#### Entries shown
-- ==== Sys2Proof/Machine/Core.lean ====
section
/-! DEFINITION. The machine as the host takes it. -/

def Sys2Proof.core : Host.Core :=
  { State := Sys2Proof.Machine.State, Fault := Sys2Proof.Machine.Fault, Refusal := Sys2Proof.Machine.Refusal,
    step := Sys2Proof.Machine.step, reset := Sys2Proof.Machine.State.reset }
end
########
__Exercise directions__. Line by line, retype the data exactly as written.

__Solution below__.
-- ==== Sys2Proof/Machine/Core.lean ====
section
/-! DEFINITION. The machine as the host takes it. -/

def Sys2Proof.core : Host.Core :=
  { State := Sys2Proof.Machine.State, Fault := Sys2Proof.Machine.Fault, Refusal := Sys2Proof.Machine.Refusal,
    step := Sys2Proof.Machine.step, reset := Sys2Proof.Machine.State.reset }
end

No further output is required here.